• [Supplied information]
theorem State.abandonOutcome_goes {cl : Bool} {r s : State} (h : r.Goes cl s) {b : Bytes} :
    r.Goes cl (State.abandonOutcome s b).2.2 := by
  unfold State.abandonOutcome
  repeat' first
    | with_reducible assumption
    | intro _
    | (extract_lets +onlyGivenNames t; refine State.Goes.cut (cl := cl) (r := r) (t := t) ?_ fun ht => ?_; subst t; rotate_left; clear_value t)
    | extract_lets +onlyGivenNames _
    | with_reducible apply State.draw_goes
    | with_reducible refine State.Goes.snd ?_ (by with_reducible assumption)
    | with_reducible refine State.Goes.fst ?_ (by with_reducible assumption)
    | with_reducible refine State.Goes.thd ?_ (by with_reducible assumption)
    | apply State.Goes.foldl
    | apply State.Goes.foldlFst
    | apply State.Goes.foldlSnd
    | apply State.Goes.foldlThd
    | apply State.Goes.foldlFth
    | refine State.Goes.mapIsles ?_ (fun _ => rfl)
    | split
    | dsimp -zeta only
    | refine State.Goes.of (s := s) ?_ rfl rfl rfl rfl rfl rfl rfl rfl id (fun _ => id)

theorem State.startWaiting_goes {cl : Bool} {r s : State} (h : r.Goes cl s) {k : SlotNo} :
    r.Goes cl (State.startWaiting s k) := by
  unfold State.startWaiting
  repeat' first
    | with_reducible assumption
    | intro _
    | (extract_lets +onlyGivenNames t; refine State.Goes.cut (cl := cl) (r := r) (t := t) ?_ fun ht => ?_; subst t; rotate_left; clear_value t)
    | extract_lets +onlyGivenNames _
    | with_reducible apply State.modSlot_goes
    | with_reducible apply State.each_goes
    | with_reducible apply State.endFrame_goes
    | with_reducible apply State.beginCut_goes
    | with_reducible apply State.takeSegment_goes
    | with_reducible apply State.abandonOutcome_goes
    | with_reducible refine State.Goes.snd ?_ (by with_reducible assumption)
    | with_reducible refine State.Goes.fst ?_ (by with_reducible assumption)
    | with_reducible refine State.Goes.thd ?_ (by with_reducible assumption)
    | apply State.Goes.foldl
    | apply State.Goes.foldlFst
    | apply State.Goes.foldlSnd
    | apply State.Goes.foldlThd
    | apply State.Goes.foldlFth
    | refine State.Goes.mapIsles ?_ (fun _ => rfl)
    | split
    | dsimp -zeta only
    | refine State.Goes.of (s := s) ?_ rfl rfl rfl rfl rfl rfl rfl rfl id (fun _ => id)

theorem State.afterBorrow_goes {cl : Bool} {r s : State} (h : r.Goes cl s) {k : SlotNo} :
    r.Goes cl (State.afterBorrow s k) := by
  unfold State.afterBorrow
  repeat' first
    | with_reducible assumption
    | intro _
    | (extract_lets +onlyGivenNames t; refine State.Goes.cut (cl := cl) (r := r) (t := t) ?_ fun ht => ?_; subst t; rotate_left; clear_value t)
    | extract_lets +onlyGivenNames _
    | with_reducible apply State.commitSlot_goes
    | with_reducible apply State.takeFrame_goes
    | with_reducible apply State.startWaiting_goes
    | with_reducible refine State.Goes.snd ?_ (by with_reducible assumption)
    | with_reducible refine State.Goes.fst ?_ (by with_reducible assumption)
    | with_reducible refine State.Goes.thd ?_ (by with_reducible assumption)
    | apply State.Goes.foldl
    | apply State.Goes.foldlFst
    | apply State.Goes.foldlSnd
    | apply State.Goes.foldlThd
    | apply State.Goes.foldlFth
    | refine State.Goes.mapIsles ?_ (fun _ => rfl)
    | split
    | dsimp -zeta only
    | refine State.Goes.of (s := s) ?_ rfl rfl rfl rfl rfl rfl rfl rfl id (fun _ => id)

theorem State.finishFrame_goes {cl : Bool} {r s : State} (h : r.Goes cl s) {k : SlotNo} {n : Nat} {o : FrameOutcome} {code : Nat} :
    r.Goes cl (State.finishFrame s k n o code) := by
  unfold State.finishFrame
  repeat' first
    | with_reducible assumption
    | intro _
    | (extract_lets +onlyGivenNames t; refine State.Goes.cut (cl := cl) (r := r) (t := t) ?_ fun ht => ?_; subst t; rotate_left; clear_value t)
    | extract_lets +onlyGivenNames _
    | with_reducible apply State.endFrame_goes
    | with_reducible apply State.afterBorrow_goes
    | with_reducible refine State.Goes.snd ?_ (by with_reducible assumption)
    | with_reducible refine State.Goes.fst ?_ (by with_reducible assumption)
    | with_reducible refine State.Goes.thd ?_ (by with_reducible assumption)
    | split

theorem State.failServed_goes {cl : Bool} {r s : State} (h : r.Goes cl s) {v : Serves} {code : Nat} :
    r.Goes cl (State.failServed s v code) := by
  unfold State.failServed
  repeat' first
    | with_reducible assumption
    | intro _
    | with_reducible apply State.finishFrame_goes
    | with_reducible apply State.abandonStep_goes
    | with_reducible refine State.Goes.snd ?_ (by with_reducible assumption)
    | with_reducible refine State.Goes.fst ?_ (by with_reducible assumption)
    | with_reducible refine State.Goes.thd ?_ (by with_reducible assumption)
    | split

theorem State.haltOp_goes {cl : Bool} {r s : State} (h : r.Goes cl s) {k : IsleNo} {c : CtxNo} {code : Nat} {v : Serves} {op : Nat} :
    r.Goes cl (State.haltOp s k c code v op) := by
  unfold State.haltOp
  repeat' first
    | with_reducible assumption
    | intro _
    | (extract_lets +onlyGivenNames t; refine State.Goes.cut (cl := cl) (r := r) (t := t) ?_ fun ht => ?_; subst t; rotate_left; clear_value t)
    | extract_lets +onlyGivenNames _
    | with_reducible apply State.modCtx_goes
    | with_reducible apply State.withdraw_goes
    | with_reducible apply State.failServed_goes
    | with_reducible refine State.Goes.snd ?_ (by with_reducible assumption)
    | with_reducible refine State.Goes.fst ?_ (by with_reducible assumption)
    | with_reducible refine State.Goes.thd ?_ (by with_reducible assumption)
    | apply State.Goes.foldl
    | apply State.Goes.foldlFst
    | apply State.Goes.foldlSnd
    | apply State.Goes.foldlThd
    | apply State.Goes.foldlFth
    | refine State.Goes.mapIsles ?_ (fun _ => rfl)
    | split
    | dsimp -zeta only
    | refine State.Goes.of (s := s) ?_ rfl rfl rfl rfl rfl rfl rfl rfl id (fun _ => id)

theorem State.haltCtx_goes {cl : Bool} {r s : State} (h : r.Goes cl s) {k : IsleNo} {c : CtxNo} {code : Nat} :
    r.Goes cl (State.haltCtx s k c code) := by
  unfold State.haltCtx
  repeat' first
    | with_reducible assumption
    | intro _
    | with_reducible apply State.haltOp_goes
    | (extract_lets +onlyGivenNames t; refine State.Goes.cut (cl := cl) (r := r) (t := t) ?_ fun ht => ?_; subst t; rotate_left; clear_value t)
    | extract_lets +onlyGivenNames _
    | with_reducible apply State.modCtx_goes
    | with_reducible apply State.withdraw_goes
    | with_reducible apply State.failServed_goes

--

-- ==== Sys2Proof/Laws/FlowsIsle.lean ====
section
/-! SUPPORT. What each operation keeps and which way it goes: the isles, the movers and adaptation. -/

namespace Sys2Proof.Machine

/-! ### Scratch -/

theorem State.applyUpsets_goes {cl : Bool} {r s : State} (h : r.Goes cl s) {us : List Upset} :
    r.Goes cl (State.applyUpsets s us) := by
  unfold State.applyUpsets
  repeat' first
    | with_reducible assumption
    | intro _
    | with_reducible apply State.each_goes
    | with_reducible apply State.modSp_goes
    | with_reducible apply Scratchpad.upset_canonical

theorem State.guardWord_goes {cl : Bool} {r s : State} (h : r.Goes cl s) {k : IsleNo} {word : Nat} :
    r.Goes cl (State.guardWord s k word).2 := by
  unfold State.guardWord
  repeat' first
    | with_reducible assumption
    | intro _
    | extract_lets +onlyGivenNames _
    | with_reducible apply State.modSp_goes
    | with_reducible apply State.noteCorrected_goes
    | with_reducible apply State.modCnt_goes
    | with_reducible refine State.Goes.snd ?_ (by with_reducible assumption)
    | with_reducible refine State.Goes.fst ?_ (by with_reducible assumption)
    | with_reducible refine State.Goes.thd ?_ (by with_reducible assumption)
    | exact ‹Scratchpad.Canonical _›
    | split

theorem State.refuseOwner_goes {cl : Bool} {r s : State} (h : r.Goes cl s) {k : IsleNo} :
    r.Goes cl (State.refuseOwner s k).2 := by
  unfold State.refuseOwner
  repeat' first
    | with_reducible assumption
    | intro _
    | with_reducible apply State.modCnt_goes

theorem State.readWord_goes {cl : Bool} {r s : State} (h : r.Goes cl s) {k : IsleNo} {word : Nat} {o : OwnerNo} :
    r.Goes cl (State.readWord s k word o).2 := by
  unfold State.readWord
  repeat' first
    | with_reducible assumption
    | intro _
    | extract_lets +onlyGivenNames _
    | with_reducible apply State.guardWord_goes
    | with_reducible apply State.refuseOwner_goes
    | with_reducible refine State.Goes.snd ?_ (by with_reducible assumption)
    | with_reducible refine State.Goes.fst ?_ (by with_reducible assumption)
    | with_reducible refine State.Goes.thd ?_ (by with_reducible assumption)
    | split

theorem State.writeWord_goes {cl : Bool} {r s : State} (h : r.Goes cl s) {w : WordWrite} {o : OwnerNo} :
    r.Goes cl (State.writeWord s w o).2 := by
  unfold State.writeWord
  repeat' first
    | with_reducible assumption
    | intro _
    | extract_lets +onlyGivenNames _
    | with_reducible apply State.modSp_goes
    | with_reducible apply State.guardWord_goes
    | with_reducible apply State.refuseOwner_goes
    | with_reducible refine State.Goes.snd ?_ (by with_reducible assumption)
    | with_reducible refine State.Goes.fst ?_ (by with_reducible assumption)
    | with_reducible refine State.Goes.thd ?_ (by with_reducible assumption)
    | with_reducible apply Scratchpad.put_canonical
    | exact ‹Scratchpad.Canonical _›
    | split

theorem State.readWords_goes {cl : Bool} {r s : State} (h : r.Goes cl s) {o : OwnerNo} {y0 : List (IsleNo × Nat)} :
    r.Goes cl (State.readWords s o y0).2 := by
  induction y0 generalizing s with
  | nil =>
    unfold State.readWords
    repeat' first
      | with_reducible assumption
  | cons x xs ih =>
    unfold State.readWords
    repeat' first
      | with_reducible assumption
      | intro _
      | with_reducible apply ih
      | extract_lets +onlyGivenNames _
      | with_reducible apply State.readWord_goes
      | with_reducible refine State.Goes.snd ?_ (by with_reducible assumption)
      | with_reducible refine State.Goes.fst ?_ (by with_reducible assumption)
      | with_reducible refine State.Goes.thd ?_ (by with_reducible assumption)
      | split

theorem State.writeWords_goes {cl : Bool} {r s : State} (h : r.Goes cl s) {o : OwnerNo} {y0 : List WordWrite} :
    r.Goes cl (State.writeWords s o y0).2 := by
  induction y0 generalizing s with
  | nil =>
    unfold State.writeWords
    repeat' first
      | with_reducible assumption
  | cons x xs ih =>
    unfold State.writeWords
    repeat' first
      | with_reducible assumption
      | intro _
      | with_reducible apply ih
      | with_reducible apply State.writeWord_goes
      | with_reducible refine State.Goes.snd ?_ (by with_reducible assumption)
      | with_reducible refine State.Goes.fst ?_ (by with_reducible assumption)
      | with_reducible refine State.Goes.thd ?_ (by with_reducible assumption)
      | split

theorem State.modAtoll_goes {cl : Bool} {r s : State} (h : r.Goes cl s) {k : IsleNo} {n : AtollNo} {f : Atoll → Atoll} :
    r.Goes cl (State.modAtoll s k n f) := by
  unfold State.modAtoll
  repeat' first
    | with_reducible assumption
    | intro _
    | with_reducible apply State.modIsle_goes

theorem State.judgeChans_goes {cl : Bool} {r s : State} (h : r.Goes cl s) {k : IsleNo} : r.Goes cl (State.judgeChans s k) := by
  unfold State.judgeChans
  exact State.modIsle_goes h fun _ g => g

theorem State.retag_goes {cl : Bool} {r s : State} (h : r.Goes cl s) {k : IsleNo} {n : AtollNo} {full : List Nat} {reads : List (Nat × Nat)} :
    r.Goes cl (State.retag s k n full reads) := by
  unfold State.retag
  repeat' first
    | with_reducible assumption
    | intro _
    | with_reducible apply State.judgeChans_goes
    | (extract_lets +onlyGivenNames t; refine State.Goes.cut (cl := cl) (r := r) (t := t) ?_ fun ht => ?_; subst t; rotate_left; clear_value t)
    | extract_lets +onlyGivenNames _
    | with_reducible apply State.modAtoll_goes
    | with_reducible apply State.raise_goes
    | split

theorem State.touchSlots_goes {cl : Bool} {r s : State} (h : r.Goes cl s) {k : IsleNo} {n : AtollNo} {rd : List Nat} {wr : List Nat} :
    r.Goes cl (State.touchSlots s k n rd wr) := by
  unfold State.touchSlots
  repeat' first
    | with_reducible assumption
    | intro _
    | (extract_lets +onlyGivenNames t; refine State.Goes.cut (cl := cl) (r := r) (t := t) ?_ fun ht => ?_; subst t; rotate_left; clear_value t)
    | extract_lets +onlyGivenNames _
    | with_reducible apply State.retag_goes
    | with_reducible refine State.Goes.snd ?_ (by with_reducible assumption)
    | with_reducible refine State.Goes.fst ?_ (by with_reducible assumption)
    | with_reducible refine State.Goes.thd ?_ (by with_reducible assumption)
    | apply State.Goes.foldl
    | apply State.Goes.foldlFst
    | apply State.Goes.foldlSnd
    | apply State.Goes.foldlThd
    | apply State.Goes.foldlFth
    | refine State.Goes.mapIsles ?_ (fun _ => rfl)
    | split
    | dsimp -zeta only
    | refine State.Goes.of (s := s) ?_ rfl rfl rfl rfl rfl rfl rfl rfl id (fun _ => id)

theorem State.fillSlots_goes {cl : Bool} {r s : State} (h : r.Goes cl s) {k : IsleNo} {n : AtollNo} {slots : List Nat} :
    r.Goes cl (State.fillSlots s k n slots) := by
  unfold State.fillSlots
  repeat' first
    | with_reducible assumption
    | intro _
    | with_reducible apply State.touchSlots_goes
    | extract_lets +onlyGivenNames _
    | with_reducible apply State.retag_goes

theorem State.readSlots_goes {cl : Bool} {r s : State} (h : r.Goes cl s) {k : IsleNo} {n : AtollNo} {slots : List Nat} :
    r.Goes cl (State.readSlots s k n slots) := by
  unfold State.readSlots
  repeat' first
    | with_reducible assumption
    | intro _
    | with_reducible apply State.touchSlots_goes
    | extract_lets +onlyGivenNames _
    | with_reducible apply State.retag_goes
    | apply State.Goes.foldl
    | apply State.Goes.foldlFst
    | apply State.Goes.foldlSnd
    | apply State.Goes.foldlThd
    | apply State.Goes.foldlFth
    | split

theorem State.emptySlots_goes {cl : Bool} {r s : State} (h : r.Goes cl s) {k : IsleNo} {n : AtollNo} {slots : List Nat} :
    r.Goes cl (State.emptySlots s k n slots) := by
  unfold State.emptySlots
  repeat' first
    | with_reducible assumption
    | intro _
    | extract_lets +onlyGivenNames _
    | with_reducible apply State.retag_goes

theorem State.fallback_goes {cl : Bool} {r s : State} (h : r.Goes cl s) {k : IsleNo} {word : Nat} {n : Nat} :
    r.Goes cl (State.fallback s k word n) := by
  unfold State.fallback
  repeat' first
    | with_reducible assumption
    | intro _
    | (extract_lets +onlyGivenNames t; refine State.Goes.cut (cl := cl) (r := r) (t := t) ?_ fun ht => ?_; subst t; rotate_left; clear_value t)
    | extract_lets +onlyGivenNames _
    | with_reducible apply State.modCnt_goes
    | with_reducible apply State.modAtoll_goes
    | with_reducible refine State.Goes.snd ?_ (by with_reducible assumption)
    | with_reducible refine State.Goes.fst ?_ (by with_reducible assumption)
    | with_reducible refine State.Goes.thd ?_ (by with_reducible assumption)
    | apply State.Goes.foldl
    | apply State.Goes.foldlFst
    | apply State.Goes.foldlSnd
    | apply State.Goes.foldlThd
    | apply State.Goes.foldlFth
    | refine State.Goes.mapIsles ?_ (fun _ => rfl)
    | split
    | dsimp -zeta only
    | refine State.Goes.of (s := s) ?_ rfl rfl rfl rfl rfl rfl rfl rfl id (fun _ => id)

• [Work required] Please return every line of the material above that includes "SlotNo".

• [Your solution]
theorem State.startWaiting_goes {cl : Bool} {r s : State} (h : r.Goes cl s) {k : SlotNo} :
theorem State.afterBorrow_goes {cl : Bool} {r s : State} (h : r.Goes cl s) {k : SlotNo} :
theorem State.finishFrame_goes {cl : Bool} {r s : State} (h : r.Goes cl s) {k : SlotNo} {n : Nat} {o : FrameOutcome} {code : Nat} :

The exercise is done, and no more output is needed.